When I wrote my book "Invest Like a Shark" my main thesis was that the little guy shouldn't try to compete by acting like miniature mutual funds. The key was to use the unique advantages of speed and flexibility that big funds do not have.

While that still works to some degree, the big funds have become more like aggressive individual traders and use shorter time frames and greater flexibility. High-frequency trading has taken that idea to the extreme and uses time frames that no human being can match.

So, what should individual traders do to regain an advantage? The answer is that they need to shift their time frames, be less reactive to volatility and wait patiently for trades to develop.

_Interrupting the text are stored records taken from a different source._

-- ==== Sys2Proof/Laws/State.lean ====
section
/-! SUPPORT. One lemma for each field of State and each operation that updates it: what the operation makes
of the field. -/

namespace Sys2Proof.Machine

/-! ## notify -/

@[simp] theorem State.notify_now (s : State) (news : List News) : (s.notify news).now = s.now := rfl
@[simp] theorem State.notify_ratePinHigh (s : State) (news : List News) :
    (s.notify news).ratePinHigh = s.ratePinHigh := rfl
@[simp] theorem State.notify_isu (s : State) (news : List News) : (s.notify news).isu = s.isu := rfl
@[simp] theorem State.notify_tgu (s : State) (news : List News) : (s.notify news).tgu = s.tgu := rfl
@[simp] theorem State.notify_lbu (s : State) (news : List News) : (s.notify news).lbu = s.lbu := rfl
@[simp] theorem State.notify_deu (s : State) (news : List News) : (s.notify news).deu = s.deu := rfl
@[simp] theorem State.notify_ppu (s : State) (news : List News) : (s.notify news).ppu = s.ppu := rfl
@[simp] theorem State.notify_lku (s : State) (news : List News) : (s.notify news).lku = s.lku := rfl
@[simp] theorem State.notify_tau (s : State) (news : List News) : (s.notify news).tau = s.tau := rfl
@[simp] theorem State.notify_drc (s : State) (news : List News) : (s.notify news).drc = s.drc := rfl
@[simp] theorem State.notify_lnk (s : State) (news : List News) :
    (s.notify news).lnk = news.foldl (fun l n => l.post s.seconds n) s.lnk := rfl
@[simp] theorem State.notify_pfu (s : State) (news : List News) : (s.notify news).pfu = s.pfu := rfl
@[simp] theorem State.notify_port (s : State) (news : List News) : (s.notify news).port = s.port := rfl
@[simp] theorem State.notify_schedule (s : State) (news : List News) :
    (s.notify news).schedule = s.schedule := rfl
@[simp] theorem State.notify_agenda (s : State) (news : List News) :
    (s.notify news).agenda = s.agenda := rfl
@[simp] theorem State.notify_pending (s : State) (news : List News) :
    (s.notify news).pending = s.pending := rfl

/-! ## emit -/

@[simp] theorem State.emit_now (s : State) (o : Out) : (s.emit o).now = s.now := rfl
@[simp] theorem State.emit_ratePinHigh (s : State) (o : Out) : (s.emit o).ratePinHigh = s.ratePinHigh := rfl
@[simp] theorem State.emit_isu (s : State) (o : Out) : (s.emit o).isu = s.isu := rfl
@[simp] theorem State.emit_tgu (s : State) (o : Out) : (s.emit o).tgu = s.tgu := rfl
@[simp] theorem State.emit_lbu (s : State) (o : Out) : (s.emit o).lbu = s.lbu := rfl
@[simp] theorem State.emit_deu (s : State) (o : Out) : (s.emit o).deu = s.deu := rfl
@[simp] theorem State.emit_ppu (s : State) (o : Out) : (s.emit o).ppu = s.ppu := rfl
@[simp] theorem State.emit_lku (s : State) (o : Out) : (s.emit o).lku = s.lku := rfl
@[simp] theorem State.emit_tau (s : State) (o : Out) : (s.emit o).tau = s.tau := rfl
@[simp] theorem State.emit_drc (s : State) (o : Out) : (s.emit o).drc = s.drc := rfl
@[simp] theorem State.emit_lnk (s : State) (o : Out) : (s.emit o).lnk = (s.notify o.news).lnk := rfl
@[simp] theorem State.emit_pfu (s : State) (o : Out) : (s.emit o).pfu = s.pfu := rfl
@[simp] theorem State.emit_port (s : State) (o : Out) : (s.emit o).port = s.port := rfl
@[simp] theorem State.emit_schedule (s : State) (o : Out) : (s.emit o).schedule = s.schedule := rfl
@[simp] theorem State.emit_agenda (s : State) (o : Out) : (s.emit o).agenda = s.agenda ++ o.events := rfl
@[simp] theorem State.emit_pending (s : State) (o : Out) : (s.emit o).pending = s.pending := rfl

/-! ## answer -/

@[simp] theorem State.answer_now (s : State) (body : List Byte) : (s.answer body).now = s.now := rfl
@[simp] theorem State.answer_ratePinHigh (s : State) (body : List Byte) :
    (s.answer body).ratePinHigh = s.ratePinHigh := rfl
@[simp] theorem State.answer_isu (s : State) (body : List Byte) : (s.answer body).isu = s.isu := rfl
@[simp] theorem State.answer_tgu (s : State) (body : List Byte) : (s.answer body).tgu = s.tgu := rfl
@[simp] theorem State.answer_lbu (s : State) (body : List Byte) : (s.answer body).lbu = s.lbu := rfl
@[simp] theorem State.answer_deu (s : State) (body : List Byte) : (s.answer body).deu = s.deu := rfl
@[simp] theorem State.answer_ppu (s : State) (body : List Byte) : (s.answer body).ppu = s.ppu := rfl
@[simp] theorem State.answer_lku (s : State) (body : List Byte) : (s.answer body).lku = s.lku := rfl
@[simp] theorem State.answer_tau (s : State) (body : List Byte) : (s.answer body).tau = s.tau := rfl
@[simp] theorem State.answer_drc (s : State) (body : List Byte) : (s.answer body).drc = s.drc := rfl
@[simp] theorem State.answer_lnk (s : State) (body : List Byte) :
    (s.answer body).lnk = s.lnk.answer body := rfl
@[simp] theorem State.answer_pfu (s : State) (body : List Byte) : (s.answer body).pfu = s.pfu := rfl
@[simp] theorem State.answer_port (s : State) (body : List Byte) : (s.answer body).port = s.port := rfl
@[simp] theorem State.answer_schedule (s : State) (body : List Byte) :
    (s.answer body).schedule = s.schedule := rfl
@[simp] theorem State.answer_agenda (s : State) (body : List Byte) :
    (s.answer body).agenda = s.agenda := rfl
@[simp] theorem State.answer_pending (s : State) (body : List Byte) :
    (s.answer body).pending = s.pending := rfl

/-! ## answerStatus -/

@[simp] theorem State.answerStatus_now (s : State) (st : Status) : (s.answerStatus st).now = s.now := rfl
@[simp] theorem State.answerStatus_ratePinHigh (s : State) (st : Status) :
    (s.answerStatus st).ratePinHigh = s.ratePinHigh := rfl
@[simp] theorem State.answerStatus_isu (s : State) (st : Status) : (s.answerStatus st).isu = s.isu := rfl
@[simp] theorem State.answerStatus_tgu (s : State) (st : Status) : (s.answerStatus st).tgu = s.tgu := rfl
@[simp] theorem State.answerStatus_lbu (s : State) (st : Status) : (s.answerStatus st).lbu = s.lbu := rfl
@[simp] theorem State.answerStatus_deu (s : State) (st : Status) : (s.answerStatus st).deu = s.deu := rfl
@[simp] theorem State.answerStatus_ppu (s : State) (st : Status) : (s.answerStatus st).ppu = s.ppu := rfl
@[simp] theorem State.answerStatus_lku (s : State) (st : Status) : (s.answerStatus st).lku = s.lku := rfl
@[simp] theorem State.answerStatus_tau (s : State) (st : Status) : (s.answerStatus st).tau = s.tau := rfl
@[simp] theorem State.answerStatus_drc (s : State) (st : Status) : (s.answerStatus st).drc = s.drc := rfl
@[simp] theorem State.answerStatus_lnk (s : State) (st : Status) :
    (s.answerStatus st).lnk = s.lnk.answer st.bytes := rfl
@[simp] theorem State.answerStatus_pfu (s : State) (st : Status) : (s.answerStatus st).pfu = s.pfu := rfl
@[simp] theorem State.answerStatus_port (s : State) (st : Status) : (s.answerStatus st).port = s.port := rfl
@[simp] theorem State.answerStatus_schedule (s : State) (st : Status) :
    (s.answerStatus st).schedule = s.schedule := rfl
@[simp] theorem State.answerStatus_agenda (s : State) (st : Status) :
    (s.answerStatus st).agenda = s.agenda := rfl
@[simp] theorem State.answerStatus_pending (s : State) (st : Status) :
    (s.answerStatus st).pending = s.pending := rfl

/-! ## answerOk -/

@[simp] theorem State.answerOk_now (s : State) (data : List Byte) : (s.answerOk data).now = s.now := rfl
@[simp] theorem State.answerOk_ratePinHigh (s : State) (data : List Byte) :
    (s.answerOk data).ratePinHigh = s.ratePinHigh := rfl
@[simp] theorem State.answerOk_isu (s : State) (data : List Byte) : (s.answerOk data).isu = s.isu := rfl
@[simp] theorem State.answerOk_tgu (s : State) (data : List Byte) : (s.answerOk data).tgu = s.tgu := rfl
@[simp] theorem State.answerOk_lbu (s : State) (data : List Byte) : (s.answerOk data).lbu = s.lbu := rfl
@[simp] theorem State.answerOk_deu (s : State) (data : List Byte) : (s.answerOk data).deu = s.deu := rfl
@[simp] theorem State.answerOk_ppu (s : State) (data : List Byte) : (s.answerOk data).ppu = s.ppu := rfl
@[simp] theorem State.answerOk_lku (s : State) (data : List Byte) : (s.answerOk data).lku = s.lku := rfl
@[simp] theorem State.answerOk_tau (s : State) (data : List Byte) : (s.answerOk data).tau = s.tau := rfl
@[simp] theorem State.answerOk_drc (s : State) (data : List Byte) : (s.answerOk data).drc = s.drc := rfl
@[simp] theorem State.answerOk_lnk (s : State) (data : List Byte) :
    (s.answerOk data).lnk = s.lnk.answer (Status.ok.bytes ++ data) := rfl
@[simp] theorem State.answerOk_pfu (s : State) (data : List Byte) : (s.answerOk data).pfu = s.pfu := rfl
@[simp] theorem State.answerOk_port (s : State) (data : List Byte) : (s.answerOk data).port = s.port := rfl
@[simp] theorem State.answerOk_schedule (s : State) (data : List Byte) :
    (s.answerOk data).schedule = s.schedule := rfl
@[simp] theorem State.answerOk_agenda (s : State) (data : List Byte) :
    (s.answerOk data).agenda = s.agenda := rfl
@[simp] theorem State.answerOk_pending (s : State) (data : List Byte) :
    (s.answerOk data).pending = s.pending := rfl

/-! ## beginAt -/

@[simp] theorem State.beginAt_now (s : State) (t : Micros) : (s.beginAt t).now = t := rfl
@[simp] theorem State.beginAt_ratePinHigh (s : State) (t : Micros) :
    (s.beginAt t).ratePinHigh = s.ratePinHigh := rfl
@[simp] theorem State.beginAt_isu (s : State) (t : Micros) : (s.beginAt t).isu = s.isu := rfl
@[simp] theorem State.beginAt_tgu (s : State) (t : Micros) : (s.beginAt t).tgu = s.tgu := rfl
@[simp] theorem State.beginAt_lbu (s : State) (t : Micros) : (s.beginAt t).lbu = s.lbu := rfl
@[simp] theorem State.beginAt_deu (s : State) (t : Micros) : (s.beginAt t).deu = s.deu := rfl
@[simp] theorem State.beginAt_ppu (s : State) (t : Micros) : (s.beginAt t).ppu = s.ppu := rfl
@[simp] theorem State.beginAt_lku (s : State) (t : Micros) : (s.beginAt t).lku = s.lku := rfl
@[simp] theorem State.beginAt_tau (s : State) (t : Micros) : (s.beginAt t).tau = s.tau := rfl
@[simp] theorem State.beginAt_drc (s : State) (t : Micros) : (s.beginAt t).drc = s.drc := rfl
@[simp] theorem State.beginAt_lnk (s : State) (t : Micros) : (s.beginAt t).lnk = s.lnk := rfl
@[simp] theorem State.beginAt_pfu (s : State) (t : Micros) : (s.beginAt t).pfu = s.pfu := rfl
@[simp] theorem State.beginAt_port (s : State) (t : Micros) : (s.beginAt t).port = s.port.serve := rfl
@[simp] theorem State.beginAt_schedule (s : State) (t : Micros) : (s.beginAt t).schedule = s.schedule := rfl
@[simp] theorem State.beginAt_agenda (s : State) (t : Micros) : (s.beginAt t).agenda = [] := rfl
@[simp] theorem State.beginAt_pending (s : State) (t : Micros) : (s.beginAt t).pending = s.pending := rfl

Chart patterns still work, but they work differently. There are now more V-shaped moves as the computers will manipulate patterns that are the most obvious in the short term, but ultimately when good fundamentals drive better price action there still is momentum that can be captured.

Ironically, the individual investor's best strategic tool now is patience and speed. You need to learn to let a trade work rather than react to the noise the quants and algorithms create. They are going to try to shake you out of trades by making you question your logic. The computer programs are designed to take advantage of normal emotional reactions. To combat that you need to not react in the normal fashion. That requires patience and a greater tolerance for volatility.

The best way to deal with quants and algorithms is to be aware of how they are designed and what they are trying to achieve.They have changed the way stocks trade, and rather than fight that we need to embrace that fact.

There are some very smart people who develop these strategies and we are going to have a very hard time trying to compete with them by doing the same thing. We need to take into account the way they think but find ways to bypass the impact they have on price action.

Individual traders no longer have any great speed advantage, but they do have the flexibility to change holding periods and adapt to a market that doesn't trade like it used to. I'll be going into more detail about trading in the world of quants and algorithms, but at the heart of effective trading is a very old concept -- patience.